▶ Prompt
Where the material below has a line containing "q).csp = s.csp := rfl", start repeating exactly, and keep going through the line containing "q).life = s.life := rfl", with no other lines.

=== Stored data ===

@[simp] theorem State.regs_finish (s : State) (r : Req) (op : Nat) (x : Reply) : (s.finish r op x).regs = s.regs := rfl
@[simp] theorem State.held_finish (s : State) (r : Req) (op : Nat) (x : Reply) : (s.finish r op x).held = s.held := rfl
@[simp] theorem State.latch_finish (s : State) (r : Req) (op : Nat) (x : Reply) : (s.finish r op x).latch = s.latch := rfl
@[simp] theorem State.rd_finish (s : State) (r : Req) (op : Nat) (x : Reply) : (s.finish r op x).rd = s.rd := rfl
@[simp] theorem State.cycles_finish (s : State) (r : Req) (op : Nat) (x : Reply) : (s.finish r op x).cycles = s.cycles := rfl
@[simp] theorem State.ctr_finish (s : State) (r : Req) (op : Nat) (x : Reply) : (s.finish r op x).ctr = s.ctr := rfl
@[simp] theorem State.freeCtr_finish (s : State) (r : Req) (op : Nat) (x : Reply) : (s.finish r op x).freeCtr = s.freeCtr := rfl
@[simp] theorem State.holdoff_finish (s : State) (r : Req) (op : Nat) (x : Reply) : (s.finish r op x).holdoff = s.holdoff := rfl
@[simp] theorem State.que_finish (s : State) (r : Req) (op : Nat) (x : Reply) : (s.finish r op x).que = s.que := rfl
@[simp] theorem State.svc_finish (s : State) (r : Req) (op : Nat) (x : Reply) : (s.finish r op x).svc = s.svc := rfl
@[simp] theorem State.time_finish (s : State) (r : Req) (op : Nat) (x : Reply) : (s.finish r op x).time = s.time := rfl
@[simp] theorem State.clk_finish (s : State) (r : Req) (op : Nat) (x : Reply) : (s.finish r op x).clk = s.clk := rfl
@[simp] theorem State.ports_finish (s : State) (r : Req) (op : Nat) (x : Reply) : (s.finish r op x).ports = s.ports := rfl
@[simp] theorem State.strm_finish (s : State) (r : Req) (op : Nat) (x : Reply) : (s.finish r op x).strm = s.strm := rfl
@[simp] theorem State.seals_finish (s : State) (r : Req) (op : Nat) (x : Reply) : (s.finish r op x).seals = s.seals := rfl
@[simp] theorem State.tdm_finish (s : State) (r : Req) (op : Nat) (x : Reply) : (s.finish r op x).tdm = s.tdm := rfl
@[simp] theorem State.amp_finish (s : State) (r : Req) (op : Nat) (x : Reply) : (s.finish r op x).amp = s.amp := rfl
@[simp] theorem State.anvil_finish (s : State) (r : Req) (op : Nat) (x : Reply) : (s.finish r op x).anvil = s.anvil := rfl
@[simp] theorem State.dma_finish (s : State) (r : Req) (op : Nat) (x : Reply) : (s.finish r op x).dma = s.dma := rfl
@[simp] theorem State.csp_finish (s : State) (r : Req) (op : Nat) (x : Reply) : (s.finish r op x).csp = s.csp := rfl
@[simp] theorem State.boot_finish (s : State) (r : Req) (op : Nat) (x : Reply) : (s.finish r op x).boot = s.boot := rfl
@[simp] theorem State.orb_finish (s : State) (r : Req) (op : Nat) (x : Reply) : (s.finish r op x).orb = s.orb := rfl
@[simp] theorem State.pair_finish (s : State) (r : Req) (op : Nat) (x : Reply) : (s.finish r op x).pair = s.pair := rfl
@[simp] theorem State.test_finish (s : State) (r : Req) (op : Nat) (x : Reply) : (s.finish r op x).test = s.test := rfl
@[simp] theorem State.life_finish (s : State) (r : Req) (op : Nat) (x : Reply) : (s.finish r op x).life = s.life := rfl
@[simp] theorem State.pending_finish (s : State) (r : Req) (op : Nat) (x : Reply) : (s.finish r op x).pending = s.pending := rfl
@[simp] theorem State.get_finish (s : State) (r : Req) (op : Nat) (x : Reply) (f : Fld) : (s.finish r op x).get f = s.get f := rfl

@[simp] theorem State.regs_addWait (s : State) (w : Wait) : (s.addWait w).regs = s.regs := rfl
@[simp] theorem State.held_addWait (s : State) (w : Wait) : (s.addWait w).held = s.held := rfl
@[simp] theorem State.latch_addWait (s : State) (w : Wait) : (s.addWait w).latch = s.latch := rfl
@[simp] theorem State.rd_addWait (s : State) (w : Wait) : (s.addWait w).rd = s.rd := rfl
@[simp] theorem State.cycles_addWait (s : State) (w : Wait) : (s.addWait w).cycles = s.cycles := rfl
@[simp] theorem State.ctr_addWait (s : State) (w : Wait) : (s.addWait w).ctr = s.ctr := rfl
@[simp] theorem State.freeCtr_addWait (s : State) (w : Wait) : (s.addWait w).freeCtr = s.freeCtr := rfl
@[simp] theorem State.holdoff_addWait (s : State) (w : Wait) : (s.addWait w).holdoff = s.holdoff := rfl
@[simp] theorem State.que_addWait (s : State) (w : Wait) : (s.addWait w).que = s.que := rfl
@[simp] theorem State.svc_addWait (s : State) (w : Wait) : (s.addWait w).svc = s.svc := rfl
@[simp] theorem State.time_addWait (s : State) (w : Wait) : (s.addWait w).time = s.time := rfl
@[simp] theorem State.clk_addWait (s : State) (w : Wait) : (s.addWait w).clk = s.clk := rfl
@[simp] theorem State.ports_addWait (s : State) (w : Wait) : (s.addWait w).ports = s.ports := rfl
@[simp] theorem State.strm_addWait (s : State) (w : Wait) : (s.addWait w).strm = s.strm := rfl
@[simp] theorem State.seals_addWait (s : State) (w : Wait) : (s.addWait w).seals = s.seals := rfl
@[simp] theorem State.tdm_addWait (s : State) (w : Wait) : (s.addWait w).tdm = s.tdm := rfl
@[simp] theorem State.amp_addWait (s : State) (w : Wait) : (s.addWait w).amp = s.amp := rfl
@[simp] theorem State.anvil_addWait (s : State) (w : Wait) : (s.addWait w).anvil = s.anvil := rfl
@[simp] theorem State.dma_addWait (s : State) (w : Wait) : (s.addWait w).dma = s.dma := rfl
@[simp] theorem State.csp_addWait (s : State) (w : Wait) : (s.addWait w).csp = s.csp := rfl
@[simp] theorem State.boot_addWait (s : State) (w : Wait) : (s.addWait w).boot = s.boot := rfl
@[simp] theorem State.orb_addWait (s : State) (w : Wait) : (s.addWait w).orb = s.orb := rfl
@[simp] theorem State.pair_addWait (s : State) (w : Wait) : (s.addWait w).pair = s.pair := rfl
@[simp] theorem State.test_addWait (s : State) (w : Wait) : (s.addWait w).test = s.test := rfl
@[simp] theorem State.life_addWait (s : State) (w : Wait) : (s.addWait w).life = s.life := rfl
@[simp] theorem State.pending_addWait (s : State) (w : Wait) : (s.addWait w).pending = s.pending := rfl
@[simp] theorem State.get_addWait (s : State) (w : Wait) (f : Fld) : (s.addWait w).get f = s.get f := rfl

@[simp] theorem State.regs_setQueue (s : State) (i : Nat) (q : Queue) : (s.setQueue i q).regs = s.regs := rfl
@[simp] theorem State.held_setQueue (s : State) (i : Nat) (q : Queue) : (s.setQueue i q).held = s.held := rfl
@[simp] theorem State.latch_setQueue (s : State) (i : Nat) (q : Queue) : (s.setQueue i q).latch = s.latch := rfl
@[simp] theorem State.rd_setQueue (s : State) (i : Nat) (q : Queue) : (s.setQueue i q).rd = s.rd := rfl
@[simp] theorem State.cycles_setQueue (s : State) (i : Nat) (q : Queue) : (s.setQueue i q).cycles = s.cycles := rfl
@[simp] theorem State.ctr_setQueue (s : State) (i : Nat) (q : Queue) : (s.setQueue i q).ctr = s.ctr := rfl
@[simp] theorem State.freeCtr_setQueue (s : State) (i : Nat) (q : Queue) : (s.setQueue i q).freeCtr = s.freeCtr := rfl
@[simp] theorem State.holdoff_setQueue (s : State) (i : Nat) (q : Queue) : (s.setQueue i q).holdoff = s.holdoff := rfl
@[simp] theorem State.cmd_setQueue (s : State) (i : Nat) (q : Queue) : (s.setQueue i q).cmd = s.cmd := rfl
@[simp] theorem State.svc_setQueue (s : State) (i : Nat) (q : Queue) : (s.setQueue i q).svc = s.svc := rfl
@[simp] theorem State.time_setQueue (s : State) (i : Nat) (q : Queue) : (s.setQueue i q).time = s.time := rfl
@[simp] theorem State.clk_setQueue (s : State) (i : Nat) (q : Queue) : (s.setQueue i q).clk = s.clk := rfl
@[simp] theorem State.ports_setQueue (s : State) (i : Nat) (q : Queue) : (s.setQueue i q).ports = s.ports := rfl
@[simp] theorem State.strm_setQueue (s : State) (i : Nat) (q : Queue) : (s.setQueue i q).strm = s.strm := rfl
@[simp] theorem State.seals_setQueue (s : State) (i : Nat) (q : Queue) : (s.setQueue i q).seals = s.seals := rfl
@[simp] theorem State.tdm_setQueue (s : State) (i : Nat) (q : Queue) : (s.setQueue i q).tdm = s.tdm := rfl
@[simp] theorem State.amp_setQueue (s : State) (i : Nat) (q : Queue) : (s.setQueue i q).amp = s.amp := rfl
@[simp] theorem State.anvil_setQueue (s : State) (i : Nat) (q : Queue) : (s.setQueue i q).anvil = s.anvil := rfl
@[simp] theorem State.dma_setQueue (s : State) (i : Nat) (q : Queue) : (s.setQueue i q).dma = s.dma := rfl
@[simp] theorem State.csp_setQueue (s : State) (i : Nat) (q : Queue) : (s.setQueue i q).csp = s.csp := rfl
@[simp] theorem State.boot_setQueue (s : State) (i : Nat) (q : Queue) : (s.setQueue i q).boot = s.boot := rfl
@[simp] theorem State.orb_setQueue (s : State) (i : Nat) (q : Queue) : (s.setQueue i q).orb = s.orb := rfl
@[simp] theorem State.pair_setQueue (s : State) (i : Nat) (q : Queue) : (s.setQueue i q).pair = s.pair := rfl
@[simp] theorem State.test_setQueue (s : State) (i : Nat) (q : Queue) : (s.setQueue i q).test = s.test := rfl
@[simp] theorem State.life_setQueue (s : State) (i : Nat) (q : Queue) : (s.setQueue i q).life = s.life := rfl
@[simp] theorem State.pending_setQueue (s : State) (i : Nat) (q : Queue) : (s.setQueue i q).pending = s.pending := rfl
@[simp] theorem State.get_setQueue (s : State) (i : Nat) (q : Queue) (f : Fld) : (s.setQueue i q).get f = s.get f := rfl

@[simp] theorem State.regs_holdoffMark (s : State) (c u : Nat) : (s.holdoffMark c u).regs = s.regs := rfl
@[simp] theorem State.held_holdoffMark (s : State) (c u : Nat) : (s.holdoffMark c u).held = s.held := rfl
@[simp] theorem State.latch_holdoffMark (s : State) (c u : Nat) : (s.holdoffMark c u).latch = s.latch := rfl
@[simp] theorem State.rd_holdoffMark (s : State) (c u : Nat) : (s.holdoffMark c u).rd = s.rd := rfl
@[simp] theorem State.cycles_holdoffMark (s : State) (c u : Nat) : (s.holdoffMark c u).cycles = s.cycles := rfl
@[simp] theorem State.ctr_holdoffMark (s : State) (c u : Nat) : (s.holdoffMark c u).ctr = s.ctr := rfl
@[simp] theorem State.freeCtr_holdoffMark (s : State) (c u : Nat) : (s.holdoffMark c u).freeCtr = s.freeCtr := rfl
@[simp] theorem State.que_holdoffMark (s : State) (c u : Nat) : (s.holdoffMark c u).que = s.que := rfl
@[simp] theorem State.cmd_holdoffMark (s : State) (c u : Nat) : (s.holdoffMark c u).cmd = s.cmd := rfl
@[simp] theorem State.svc_holdoffMark (s : State) (c u : Nat) : (s.holdoffMark c u).svc = s.svc := rfl
@[simp] theorem State.time_holdoffMark (s : State) (c u : Nat) : (s.holdoffMark c u).time = s.time := rfl
@[simp] theorem State.clk_holdoffMark (s : State) (c u : Nat) : (s.holdoffMark c u).clk = s.clk := rfl
@[simp] theorem State.ports_holdoffMark (s : State) (c u : Nat) : (s.holdoffMark c u).ports = s.ports := rfl
@[simp] theorem State.strm_holdoffMark (s : State) (c u : Nat) : (s.holdoffMark c u).strm = s.strm := rfl
@[simp] theorem State.seals_holdoffMark (s : State) (c u : Nat) : (s.holdoffMark c u).seals = s.seals := rfl
@[simp] theorem State.tdm_holdoffMark (s : State) (c u : Nat) : (s.holdoffMark c u).tdm = s.tdm := rfl
@[simp] theorem State.amp_holdoffMark (s : State) (c u : Nat) : (s.holdoffMark c u).amp = s.amp := rfl
@[simp] theorem State.anvil_holdoffMark (s : State) (c u : Nat) : (s.holdoffMark c u).anvil = s.anvil := rfl
@[simp] theorem State.dma_holdoffMark (s : State) (c u : Nat) : (s.holdoffMark c u).dma = s.dma := rfl
@[simp] theorem State.csp_holdoffMark (s : State) (c u : Nat) : (s.holdoffMark c u).csp = s.csp := rfl
@[simp] theorem State.boot_holdoffMark (s : State) (c u : Nat) : (s.holdoffMark c u).boot = s.boot := rfl
@[simp] theorem State.orb_holdoffMark (s : State) (c u : Nat) : (s.holdoffMark c u).orb = s.orb := rfl
@[simp] theorem State.pair_holdoffMark (s : State) (c u : Nat) : (s.holdoffMark c u).pair = s.pair := rfl
@[simp] theorem State.test_holdoffMark (s : State) (c u : Nat) : (s.holdoffMark c u).test = s.test := rfl
@[simp] theorem State.life_holdoffMark (s : State) (c u : Nat) : (s.holdoffMark c u).life = s.life := rfl
@[simp] theorem State.pending_holdoffMark (s : State) (c u : Nat) : (s.holdoffMark c u).pending = s.pending := rfl
@[simp] theorem State.get_holdoffMark (s : State) (c u : Nat) (f : Fld) : (s.holdoffMark c u).get f = s.get f := rfl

===

▶ Exercise result
@[simp] theorem State.csp_setQueue (s : State) (i : Nat) (q : Queue) : (s.setQueue i q).csp = s.csp := rfl
@[simp] theorem State.boot_setQueue (s : State) (i : Nat) (q : Queue) : (s.setQueue i q).boot = s.boot := rfl
@[simp] theorem State.orb_setQueue (s : State) (i : Nat) (q : Queue) : (s.setQueue i q).orb = s.orb := rfl
@[simp] theorem State.pair_setQueue (s : State) (i : Nat) (q : Queue) : (s.setQueue i q).pair = s.pair := rfl
@[simp] theorem State.test_setQueue (s : State) (i : Nat) (q : Queue) : (s.setQueue i q).test = s.test := rfl
@[simp] theorem State.life_setQueue (s : State) (i : Nat) (q : Queue) : (s.setQueue i q).life = s.life := rfl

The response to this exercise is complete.